▶

-- ==== Sys2Proof/Machine/Arith.lean ====
section
/-! DEFINITION. Numbers of the arithmetic promise: the formats bit by bit (R195 to R202), RoundTo (R203, R204), Mix64 and
the stochastic draw (R205, R206), ordered sums (R207), the binned accumulator (R208 to R212) and the canonical
tree (R215, R216). -/

namespace Sys2Proof.Machine

/-! ## Formats -/

/-- A number format: an IEEE-like one by exponent and fraction bits (f64, f32, f16, bf16 and F8B, R196, R199), F8A,
W2P, SC12, and integers. -/
inductive Fmt where
  | ieee (eb fb : Nat)
  | f8a | w2p | sc12
  | int (w : Nat) (signed : Bool)
  deriving DecidableEq, Repr

/-- An exact value: NaN, an infinity, or ± m × 2^e; with `st` the magnitude lies strictly between m and m + 1 units. -/
inductive Num where
  | nan
  | inf (neg : Bool)
  | fin (neg : Bool) (m : Nat) (e : Int) (st : Bool)
  deriving DecidableEq, Repr

/-- Sub-elements of a container or pair (R38). -/
def subsOf : ETy → Nat
  | .i16x2 | .uint16x2 | .bf16x2 | .f16x2 | .sc12x2 => 2
  | .i8x4 | .uint8x4 | .f8ax4 | .f8bx4 | .w2px4 => 4
  | .i4x8 => 8
  | _ => 1

/-- A 64-bit type, held in a register pair (R23). -/
def wideOf : ETy → Bool
  | .i64 | .uint64 | .f64 => true
  | _ => false

/-- The width w of a sub-element (R220). -/
def widthOf (t : ETy) : Nat := if wideOf t then 64 else 32 / subsOf t

/-- The bits of a sub-element that an instruction writes: all w of them, or the 12 of an SC12 (R38). -/
def writtenBits (t : ETy) : Nat := if t = .sc12x2 then 12 else widthOf t

/-- The number format of an element type; b32 and bin are read as unsigned words. -/
def fmtOf : ETy → Fmt
  | .i32 => .int 32 true
  | .i16x2 => .int 16 true
  | .uint16x2 => .int 16 false
  | .i8x4 => .int 8 true
  | .uint8x4 => .int 8 false
  | .i4x8 => .int 4 true
  | .i64 => .int 64 true
  | .uint64 => .int 64 false
  | .f32 => .ieee 8 23
  | .f64 => .ieee 11 52
  | .bf16x2 => .ieee 8 7
  | .f16x2 => .ieee 5 10
  | .f8ax4 => .f8a
  | .f8bx4 => .ieee 5 2
  | .w2px4 => .w2p
  | .sc12x2 => .sc12
  | .b32 | .uint32 | .bin => .int 32 false

/-- Whether a type is floating-point for the sums of R216. -/
def isFp : ETy → Bool
  | .f32 | .f64 | .bf16x2 | .f16x2 | .f8ax4 | .f8bx4 => true
  | _ => false

/-- Signed integer types (R220 SINT). -/
def isSigned : ETy → Bool
  | .i32 | .i16x2 | .i8x4 | .i4x8 | .i64 => true
  | _ => false

/-- INT of R220. -/
def isInt : ETy → Bool
  | .i32 | .uint32 | .i16x2 | .uint16x2 | .i8x4 | .uint8x4 | .i4x8 | .i64 | .uint64 => true
  | _ => false

/-- FSUM of R220. -/
def isFsum : ETy → Bool
  | .f32 | .f64 | .bf16x2 | .f16x2 => true
  | _ => false

/-- MOVE of R220: every type but bin (codes 0x00 to 0x11). -/
def isMove : ETy → Bool
  | .bin => false
  | _ => true

/-- Sub-element j of a container or pair value (R23). -/
def subOf (t : ETy) (x j : Nat) : Nat := x / 2 ^ (widthOf t * j) % 2 ^ widthOf t

/-- A container or pair value from its sub-elements. -/
def packSubs (t : ETy) (f : Nat → Nat) : Nat :=
  (List.range (subsOf t)).foldl (fun x j => x + f j % 2 ^ widthOf t * 2 ^ (widthOf t * j)) 0

/-- The 32-bit containers of a value: one, or two for a pair. -/
def split (wide : Bool) (x : Nat) : List Nat := if wide then [x % 4294967296, x / 4294967296 % 4294967296] else [x]

/-! ## Reading bits -/

/-- An integer as an exact value. -/
def Num.ofInt (x : Int) : Num := .fin (decide (x < 0)) x.natAbs 0 false

/-- The term t(k) of a W2P byte in units of 2^−6 (R200). -/
def w2pTerm (k : Nat) : Nat := if k = 7 then 0 else 2 ^ (6 - k)

/-- The value of a W2P byte in units of 2^−6 (R200). -/
def w2pUnits (b : Nat) : Int :=
  (if b.testBit 7 then -(w2pTerm (field b 6 4) : Int) else w2pTerm (field b 6 4)) +
  (if b.testBit 3 then -(w2pTerm (field b 2 0) : Int) else w2pTerm (field b 2 0))

/-- The bias of an IEEE-like exponent (R196, R199). -/
def biasOf (eb : Nat) : Int := (2 ^ (eb - 1) : Nat) - 1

◀

**TASK DESCRIPTION**
The lines above should be duplicated exactly.

**ANSWER BOX**
-- ==== Sys2Proof/Machine/Arith.lean ====
section
/-! DEFINITION. Numbers of the arithmetic promise: the formats bit by bit (R195 to R202), RoundTo (R203, R204), Mix64 and
the stochastic draw (R205, R206), ordered sums (R207), the binned accumulator (R208 to R212) and the canonical
tree (R215, R216). -/

namespace Sys2Proof.Machine

/-! ## Formats -/

/-- A number format: an IEEE-like one by exponent and fraction bits (f64, f32, f16, bf16 and F8B, R196, R199), F8A,
W2P, SC12, and integers. -/
inductive Fmt where
  | ieee (eb fb : Nat)
  | f8a | w2p | sc12
  | int (w : Nat) (signed : Bool)
  deriving DecidableEq, Repr

/-- An exact value: NaN, an infinity, or ± m × 2^e; with `st` the magnitude lies strictly between m and m + 1 units. -/
inductive Num where
  | nan
  | inf (neg : Bool)
  | fin (neg : Bool) (m : Nat) (e : Int) (st : Bool)
  deriving DecidableEq, Repr

/-- Sub-elements of a container or pair (R38). -/
def subsOf : ETy → Nat
  | .i16x2 | .uint16x2 | .bf16x2 | .f16x2 | .sc12x2 => 2
  | .i8x4 | .uint8x4 | .f8ax4 | .f8bx4 | .w2px4 => 4
  | .i4x8 => 8
  | _ => 1

/-- A 64-bit type, held in a register pair (R23). -/
def wideOf : ETy → Bool
  | .i64 | .uint64 | .f64 => true
  | _ => false

/-- The width w of a sub-element (R220). -/
def widthOf (t : ETy) : Nat := if wideOf t then 64 else 32 / subsOf t

/-- The bits of a sub-element that an instruction writes: all w of them, or the 12 of an SC12 (R38). -/
def writtenBits (t : ETy) : Nat := if t = .sc12x2 then 12 else widthOf t

/-- The number format of an element type; b32 and bin are read as unsigned words. -/
def fmtOf : ETy → Fmt
  | .i32 => .int 32 true
  | .i16x2 => .int 16 true
  | .uint16x2 => .int 16 false
  | .i8x4 => .int 8 true
  | .uint8x4 => .int 8 false
  | .i4x8 => .int 4 true
  | .i64 => .int 64 true
  | .uint64 => .int 64 false
  | .f32 => .ieee 8 23
  | .f64 => .ieee 11 52
  | .bf16x2 => .ieee 8 7
  | .f16x2 => .ieee 5 10
  | .f8ax4 => .f8a
  | .f8bx4 => .ieee 5 2
  | .w2px4 => .w2p
  | .sc12x2 => .sc12
  | .b32 | .uint32 | .bin => .int 32 false

/-- Whether a type is floating-point for the sums of R216. -/
def isFp : ETy → Bool
  | .f32 | .f64 | .bf16x2 | .f16x2 | .f8ax4 | .f8bx4 => true
  | _ => false

/-- Signed integer types (R220 SINT). -/
def isSigned : ETy → Bool
  | .i32 | .i16x2 | .i8x4 | .i4x8 | .i64 => true
  | _ => false

/-- INT of R220. -/
def isInt : ETy → Bool
  | .i32 | .uint32 | .i16x2 | .uint16x2 | .i8x4 | .uint8x4 | .i4x8 | .i64 | .uint64 => true
  | _ => false

/-- FSUM of R220. -/
def isFsum : ETy → Bool
  | .f32 | .f64 | .bf16x2 | .f16x2 => true
  | _ => false

/-- MOVE of R220: every type but bin (codes 0x00 to 0x11). -/
def isMove : ETy → Bool
  | .bin => false
  | _ => true

/-- Sub-element j of a container or pair value (R23). -/
def subOf (t : ETy) (x j : Nat) : Nat := x / 2 ^ (widthOf t * j) % 2 ^ widthOf t

/-- A container or pair value from its sub-elements. -/
def packSubs (t : ETy) (f : Nat → Nat) : Nat :=
  (List.range (subsOf t)).foldl (fun x j => x + f j % 2 ^ widthOf t * 2 ^ (widthOf t * j)) 0

/-- The 32-bit containers of a value: one, or two for a pair. -/
def split (wide : Bool) (x : Nat) : List Nat := if wide then [x % 4294967296, x / 4294967296 % 4294967296] else [x]

/-! ## Reading bits -/

/-- An integer as an exact value. -/
def Num.ofInt (x : Int) : Num := .fin (decide (x < 0)) x.natAbs 0 false

/-- The term t(k) of a W2P byte in units of 2^−6 (R200). -/
def w2pTerm (k : Nat) : Nat := if k = 7 then 0 else 2 ^ (6 - k)

/-- The value of a W2P byte in units of 2^−6 (R200). -/
def w2pUnits (b : Nat) : Int :=
  (if b.testBit 7 then -(w2pTerm (field b 6 4) : Int) else w2pTerm (field b 6 4)) +
  (if b.testBit 3 then -(w2pTerm (field b 2 0) : Int) else w2pTerm (field b 2 0))

/-- The bias of an IEEE-like exponent (R196, R199). -/
def biasOf (eb : Nat) : Int := (2 ^ (eb - 1) : Nat) - 1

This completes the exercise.